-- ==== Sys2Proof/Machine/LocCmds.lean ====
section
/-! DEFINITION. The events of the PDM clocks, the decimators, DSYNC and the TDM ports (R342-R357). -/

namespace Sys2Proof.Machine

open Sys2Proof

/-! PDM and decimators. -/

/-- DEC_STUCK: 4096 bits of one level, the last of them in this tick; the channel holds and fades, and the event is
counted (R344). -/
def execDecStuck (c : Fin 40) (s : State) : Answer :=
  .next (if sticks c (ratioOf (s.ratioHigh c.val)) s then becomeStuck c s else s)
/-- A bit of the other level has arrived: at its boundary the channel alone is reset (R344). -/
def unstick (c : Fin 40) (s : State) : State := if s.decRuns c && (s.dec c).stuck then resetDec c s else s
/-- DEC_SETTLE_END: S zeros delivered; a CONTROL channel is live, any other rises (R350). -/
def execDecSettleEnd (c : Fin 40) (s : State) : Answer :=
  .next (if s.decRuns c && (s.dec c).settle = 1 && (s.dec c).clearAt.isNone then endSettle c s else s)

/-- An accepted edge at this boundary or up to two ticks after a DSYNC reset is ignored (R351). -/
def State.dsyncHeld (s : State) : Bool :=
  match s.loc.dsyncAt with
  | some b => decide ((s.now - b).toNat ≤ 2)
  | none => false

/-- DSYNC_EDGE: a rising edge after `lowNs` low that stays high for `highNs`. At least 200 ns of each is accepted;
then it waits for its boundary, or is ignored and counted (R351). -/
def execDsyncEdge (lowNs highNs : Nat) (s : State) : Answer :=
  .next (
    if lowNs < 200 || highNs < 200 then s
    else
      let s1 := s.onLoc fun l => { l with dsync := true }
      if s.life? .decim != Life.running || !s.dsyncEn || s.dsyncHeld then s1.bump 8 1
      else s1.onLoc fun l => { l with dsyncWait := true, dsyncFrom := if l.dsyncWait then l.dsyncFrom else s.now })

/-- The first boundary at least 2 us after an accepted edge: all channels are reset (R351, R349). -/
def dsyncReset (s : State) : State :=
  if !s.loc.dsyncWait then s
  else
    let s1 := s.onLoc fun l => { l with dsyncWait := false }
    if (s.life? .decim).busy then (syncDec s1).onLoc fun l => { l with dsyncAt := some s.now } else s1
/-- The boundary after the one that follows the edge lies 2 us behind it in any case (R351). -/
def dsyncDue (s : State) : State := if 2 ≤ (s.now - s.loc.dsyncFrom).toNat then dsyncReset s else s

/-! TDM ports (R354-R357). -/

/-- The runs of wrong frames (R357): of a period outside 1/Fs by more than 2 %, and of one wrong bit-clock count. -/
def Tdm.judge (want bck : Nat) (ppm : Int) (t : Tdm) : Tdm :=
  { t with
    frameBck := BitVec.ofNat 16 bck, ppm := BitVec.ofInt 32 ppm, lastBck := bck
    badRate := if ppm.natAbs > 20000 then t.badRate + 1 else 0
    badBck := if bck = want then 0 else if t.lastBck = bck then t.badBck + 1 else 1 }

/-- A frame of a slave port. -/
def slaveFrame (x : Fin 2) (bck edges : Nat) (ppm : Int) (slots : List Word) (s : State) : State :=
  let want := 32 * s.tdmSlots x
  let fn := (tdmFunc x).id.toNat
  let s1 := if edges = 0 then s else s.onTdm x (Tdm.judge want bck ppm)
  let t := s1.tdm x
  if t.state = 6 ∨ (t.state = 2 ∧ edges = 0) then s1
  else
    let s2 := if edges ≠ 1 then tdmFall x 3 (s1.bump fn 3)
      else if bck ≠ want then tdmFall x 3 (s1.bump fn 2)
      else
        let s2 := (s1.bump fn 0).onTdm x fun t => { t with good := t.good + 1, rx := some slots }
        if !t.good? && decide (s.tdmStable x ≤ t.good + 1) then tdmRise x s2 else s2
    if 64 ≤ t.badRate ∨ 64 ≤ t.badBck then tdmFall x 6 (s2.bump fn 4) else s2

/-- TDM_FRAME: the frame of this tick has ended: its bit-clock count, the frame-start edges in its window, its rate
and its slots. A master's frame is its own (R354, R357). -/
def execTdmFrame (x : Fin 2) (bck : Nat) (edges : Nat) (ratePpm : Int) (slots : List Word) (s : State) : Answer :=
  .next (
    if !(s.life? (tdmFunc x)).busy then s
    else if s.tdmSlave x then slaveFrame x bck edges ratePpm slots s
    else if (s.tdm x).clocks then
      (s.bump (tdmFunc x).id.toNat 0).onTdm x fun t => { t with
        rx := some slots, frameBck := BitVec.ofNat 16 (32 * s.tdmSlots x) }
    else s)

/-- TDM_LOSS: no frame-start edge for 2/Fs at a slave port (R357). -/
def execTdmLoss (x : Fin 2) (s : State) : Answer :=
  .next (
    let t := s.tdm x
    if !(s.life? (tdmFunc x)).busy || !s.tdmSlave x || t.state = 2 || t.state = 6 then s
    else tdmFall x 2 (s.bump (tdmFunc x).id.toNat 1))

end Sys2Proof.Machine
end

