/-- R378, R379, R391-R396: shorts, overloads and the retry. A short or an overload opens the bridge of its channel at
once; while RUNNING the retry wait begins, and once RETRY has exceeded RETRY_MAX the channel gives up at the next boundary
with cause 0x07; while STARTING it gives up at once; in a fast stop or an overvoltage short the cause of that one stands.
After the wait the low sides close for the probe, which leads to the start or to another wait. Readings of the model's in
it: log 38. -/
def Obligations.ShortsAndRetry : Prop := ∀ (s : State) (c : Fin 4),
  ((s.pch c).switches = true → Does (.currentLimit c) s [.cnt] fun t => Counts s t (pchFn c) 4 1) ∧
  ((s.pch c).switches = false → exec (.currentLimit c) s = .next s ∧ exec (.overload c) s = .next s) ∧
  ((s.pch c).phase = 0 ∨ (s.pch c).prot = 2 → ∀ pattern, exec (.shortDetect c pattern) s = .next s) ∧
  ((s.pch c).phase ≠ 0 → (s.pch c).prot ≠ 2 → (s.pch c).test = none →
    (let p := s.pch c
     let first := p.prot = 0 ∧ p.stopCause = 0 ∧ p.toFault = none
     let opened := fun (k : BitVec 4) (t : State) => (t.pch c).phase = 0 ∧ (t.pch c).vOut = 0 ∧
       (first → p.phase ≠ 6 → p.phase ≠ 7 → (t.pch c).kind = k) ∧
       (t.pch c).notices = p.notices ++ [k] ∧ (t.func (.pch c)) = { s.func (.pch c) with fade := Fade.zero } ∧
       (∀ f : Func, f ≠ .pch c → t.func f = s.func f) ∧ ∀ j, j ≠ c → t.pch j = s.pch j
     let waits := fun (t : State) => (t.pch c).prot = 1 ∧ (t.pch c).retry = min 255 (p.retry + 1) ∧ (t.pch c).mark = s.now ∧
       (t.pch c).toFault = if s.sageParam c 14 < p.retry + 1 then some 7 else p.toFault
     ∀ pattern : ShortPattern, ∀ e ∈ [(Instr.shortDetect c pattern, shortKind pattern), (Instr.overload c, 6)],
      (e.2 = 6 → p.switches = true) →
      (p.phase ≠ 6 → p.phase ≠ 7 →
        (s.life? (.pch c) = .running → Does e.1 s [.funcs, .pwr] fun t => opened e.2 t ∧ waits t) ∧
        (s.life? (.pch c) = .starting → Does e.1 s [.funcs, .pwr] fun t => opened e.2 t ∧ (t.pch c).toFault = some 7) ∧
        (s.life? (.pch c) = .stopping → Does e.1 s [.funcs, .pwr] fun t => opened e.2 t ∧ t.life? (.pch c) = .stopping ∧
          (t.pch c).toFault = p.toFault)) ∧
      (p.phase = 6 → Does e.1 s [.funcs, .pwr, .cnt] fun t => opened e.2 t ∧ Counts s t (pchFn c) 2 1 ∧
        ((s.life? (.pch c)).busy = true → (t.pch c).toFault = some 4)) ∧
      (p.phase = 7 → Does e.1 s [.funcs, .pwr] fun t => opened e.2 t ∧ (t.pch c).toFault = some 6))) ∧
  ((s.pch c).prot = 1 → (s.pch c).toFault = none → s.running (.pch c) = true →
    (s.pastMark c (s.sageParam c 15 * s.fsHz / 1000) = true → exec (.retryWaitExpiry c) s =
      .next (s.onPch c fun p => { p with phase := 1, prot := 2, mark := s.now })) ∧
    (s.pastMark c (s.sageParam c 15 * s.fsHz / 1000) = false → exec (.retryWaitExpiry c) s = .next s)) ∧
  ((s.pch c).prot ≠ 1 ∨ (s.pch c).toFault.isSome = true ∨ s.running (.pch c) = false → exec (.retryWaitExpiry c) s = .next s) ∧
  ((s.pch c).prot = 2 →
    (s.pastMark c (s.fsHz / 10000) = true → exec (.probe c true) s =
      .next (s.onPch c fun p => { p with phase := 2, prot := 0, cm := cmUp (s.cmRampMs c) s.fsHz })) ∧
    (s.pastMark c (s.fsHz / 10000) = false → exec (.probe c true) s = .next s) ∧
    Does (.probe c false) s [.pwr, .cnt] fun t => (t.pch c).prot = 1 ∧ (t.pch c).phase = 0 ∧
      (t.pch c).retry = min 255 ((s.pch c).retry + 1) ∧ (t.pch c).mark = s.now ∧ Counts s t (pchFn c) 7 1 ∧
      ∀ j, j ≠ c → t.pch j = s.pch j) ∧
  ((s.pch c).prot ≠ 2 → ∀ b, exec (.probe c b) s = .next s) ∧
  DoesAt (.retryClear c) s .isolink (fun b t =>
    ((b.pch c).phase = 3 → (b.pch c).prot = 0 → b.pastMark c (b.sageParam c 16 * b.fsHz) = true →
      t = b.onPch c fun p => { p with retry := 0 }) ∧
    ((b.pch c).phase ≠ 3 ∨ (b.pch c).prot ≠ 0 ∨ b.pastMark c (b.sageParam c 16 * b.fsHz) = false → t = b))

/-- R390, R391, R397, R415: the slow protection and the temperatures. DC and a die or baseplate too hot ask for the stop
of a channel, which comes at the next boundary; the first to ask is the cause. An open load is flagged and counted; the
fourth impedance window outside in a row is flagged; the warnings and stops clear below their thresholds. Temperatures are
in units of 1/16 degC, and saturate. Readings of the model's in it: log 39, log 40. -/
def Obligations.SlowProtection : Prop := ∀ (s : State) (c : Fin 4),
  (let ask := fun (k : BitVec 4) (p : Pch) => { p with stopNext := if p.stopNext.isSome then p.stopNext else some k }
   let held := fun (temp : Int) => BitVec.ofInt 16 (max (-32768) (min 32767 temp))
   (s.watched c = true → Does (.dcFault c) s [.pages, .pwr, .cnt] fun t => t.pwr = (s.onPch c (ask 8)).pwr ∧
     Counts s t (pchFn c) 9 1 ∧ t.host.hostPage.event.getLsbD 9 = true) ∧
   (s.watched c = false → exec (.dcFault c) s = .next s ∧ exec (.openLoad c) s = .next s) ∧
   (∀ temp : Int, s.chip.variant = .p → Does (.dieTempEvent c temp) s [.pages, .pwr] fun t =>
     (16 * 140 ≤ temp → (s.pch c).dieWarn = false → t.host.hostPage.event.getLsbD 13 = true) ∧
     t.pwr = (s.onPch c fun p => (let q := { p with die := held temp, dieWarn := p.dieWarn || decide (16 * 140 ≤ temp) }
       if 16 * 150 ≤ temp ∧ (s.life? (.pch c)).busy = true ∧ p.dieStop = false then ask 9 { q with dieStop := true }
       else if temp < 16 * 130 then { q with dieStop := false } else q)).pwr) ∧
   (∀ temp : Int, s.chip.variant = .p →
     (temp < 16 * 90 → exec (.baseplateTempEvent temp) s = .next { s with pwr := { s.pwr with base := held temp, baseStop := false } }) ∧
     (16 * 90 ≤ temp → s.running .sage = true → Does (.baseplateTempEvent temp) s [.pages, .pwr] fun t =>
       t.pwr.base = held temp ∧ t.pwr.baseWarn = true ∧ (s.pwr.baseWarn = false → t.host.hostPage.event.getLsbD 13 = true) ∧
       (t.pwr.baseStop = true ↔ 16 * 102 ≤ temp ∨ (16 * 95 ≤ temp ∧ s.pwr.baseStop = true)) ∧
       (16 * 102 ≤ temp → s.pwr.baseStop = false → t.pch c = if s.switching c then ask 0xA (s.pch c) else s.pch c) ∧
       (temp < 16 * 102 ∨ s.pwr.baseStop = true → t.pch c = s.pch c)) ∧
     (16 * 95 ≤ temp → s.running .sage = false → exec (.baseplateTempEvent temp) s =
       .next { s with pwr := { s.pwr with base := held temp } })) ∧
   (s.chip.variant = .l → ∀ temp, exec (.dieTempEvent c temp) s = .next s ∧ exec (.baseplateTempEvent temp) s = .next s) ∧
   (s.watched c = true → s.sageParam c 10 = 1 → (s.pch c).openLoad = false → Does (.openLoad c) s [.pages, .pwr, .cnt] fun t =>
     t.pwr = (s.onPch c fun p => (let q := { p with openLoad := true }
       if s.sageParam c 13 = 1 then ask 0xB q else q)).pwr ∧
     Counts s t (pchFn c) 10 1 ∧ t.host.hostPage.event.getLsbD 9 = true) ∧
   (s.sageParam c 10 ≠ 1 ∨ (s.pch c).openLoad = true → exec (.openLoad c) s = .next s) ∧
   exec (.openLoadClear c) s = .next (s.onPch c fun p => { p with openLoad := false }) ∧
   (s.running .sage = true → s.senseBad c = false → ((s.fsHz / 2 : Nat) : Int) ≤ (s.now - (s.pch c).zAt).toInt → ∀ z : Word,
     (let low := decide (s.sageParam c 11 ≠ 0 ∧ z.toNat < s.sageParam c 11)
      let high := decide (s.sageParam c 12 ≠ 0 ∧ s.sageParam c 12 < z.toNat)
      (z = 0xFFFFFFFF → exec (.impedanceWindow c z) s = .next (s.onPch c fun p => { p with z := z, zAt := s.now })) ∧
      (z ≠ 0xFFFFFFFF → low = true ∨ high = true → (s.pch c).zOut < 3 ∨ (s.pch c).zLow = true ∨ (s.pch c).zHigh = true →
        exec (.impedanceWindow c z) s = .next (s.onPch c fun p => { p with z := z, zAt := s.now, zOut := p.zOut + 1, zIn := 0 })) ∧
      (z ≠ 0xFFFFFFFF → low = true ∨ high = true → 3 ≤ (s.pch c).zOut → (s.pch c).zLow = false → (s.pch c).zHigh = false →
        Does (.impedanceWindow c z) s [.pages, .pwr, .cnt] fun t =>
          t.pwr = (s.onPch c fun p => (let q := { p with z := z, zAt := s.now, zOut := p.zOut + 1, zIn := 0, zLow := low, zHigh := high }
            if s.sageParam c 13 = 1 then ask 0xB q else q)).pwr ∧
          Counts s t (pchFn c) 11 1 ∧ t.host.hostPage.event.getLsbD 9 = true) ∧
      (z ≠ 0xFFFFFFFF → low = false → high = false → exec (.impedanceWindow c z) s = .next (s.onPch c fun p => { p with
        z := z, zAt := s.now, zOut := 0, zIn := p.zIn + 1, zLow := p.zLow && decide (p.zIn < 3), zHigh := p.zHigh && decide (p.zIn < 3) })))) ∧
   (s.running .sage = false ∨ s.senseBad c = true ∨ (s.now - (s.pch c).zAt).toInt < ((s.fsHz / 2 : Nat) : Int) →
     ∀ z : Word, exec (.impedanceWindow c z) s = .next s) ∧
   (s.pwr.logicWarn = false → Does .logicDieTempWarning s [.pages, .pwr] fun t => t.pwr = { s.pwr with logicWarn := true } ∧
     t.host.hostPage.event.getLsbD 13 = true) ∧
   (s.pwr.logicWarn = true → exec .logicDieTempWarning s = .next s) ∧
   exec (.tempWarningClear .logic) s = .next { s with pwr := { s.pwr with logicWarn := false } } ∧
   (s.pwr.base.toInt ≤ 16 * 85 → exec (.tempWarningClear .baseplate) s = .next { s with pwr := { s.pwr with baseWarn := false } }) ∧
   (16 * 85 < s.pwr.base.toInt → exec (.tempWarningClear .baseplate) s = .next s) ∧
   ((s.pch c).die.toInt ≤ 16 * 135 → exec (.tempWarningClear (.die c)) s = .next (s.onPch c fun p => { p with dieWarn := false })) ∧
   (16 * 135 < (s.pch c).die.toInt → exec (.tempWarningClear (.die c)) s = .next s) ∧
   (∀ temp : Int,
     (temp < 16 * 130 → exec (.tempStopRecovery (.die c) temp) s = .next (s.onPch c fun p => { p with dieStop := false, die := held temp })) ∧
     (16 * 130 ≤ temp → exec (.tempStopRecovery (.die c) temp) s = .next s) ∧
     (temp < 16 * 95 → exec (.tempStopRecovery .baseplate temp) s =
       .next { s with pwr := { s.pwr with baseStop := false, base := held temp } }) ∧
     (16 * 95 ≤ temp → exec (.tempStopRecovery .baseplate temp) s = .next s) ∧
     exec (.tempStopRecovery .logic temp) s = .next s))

What you are asked to do:
Would you retype the lines above from the one with "((s.pch c).switches = true" down to the one with "((s.pch c).phase = 0", word for word, both ends included and no other lines?

Reply:
  ((s.pch c).switches = true → Does (.currentLimit c) s [.cnt] fun t => Counts s t (pchFn c) 4 1) ∧
  ((s.pch c).switches = false → exec (.currentLimit c) s = .next s ∧ exec (.overload c) s = .next s) ∧
  ((s.pch c).phase = 0 ∨ (s.pch c).prot = 2 → ∀ pattern, exec (.shortDetect c pattern) s = .next s) ∧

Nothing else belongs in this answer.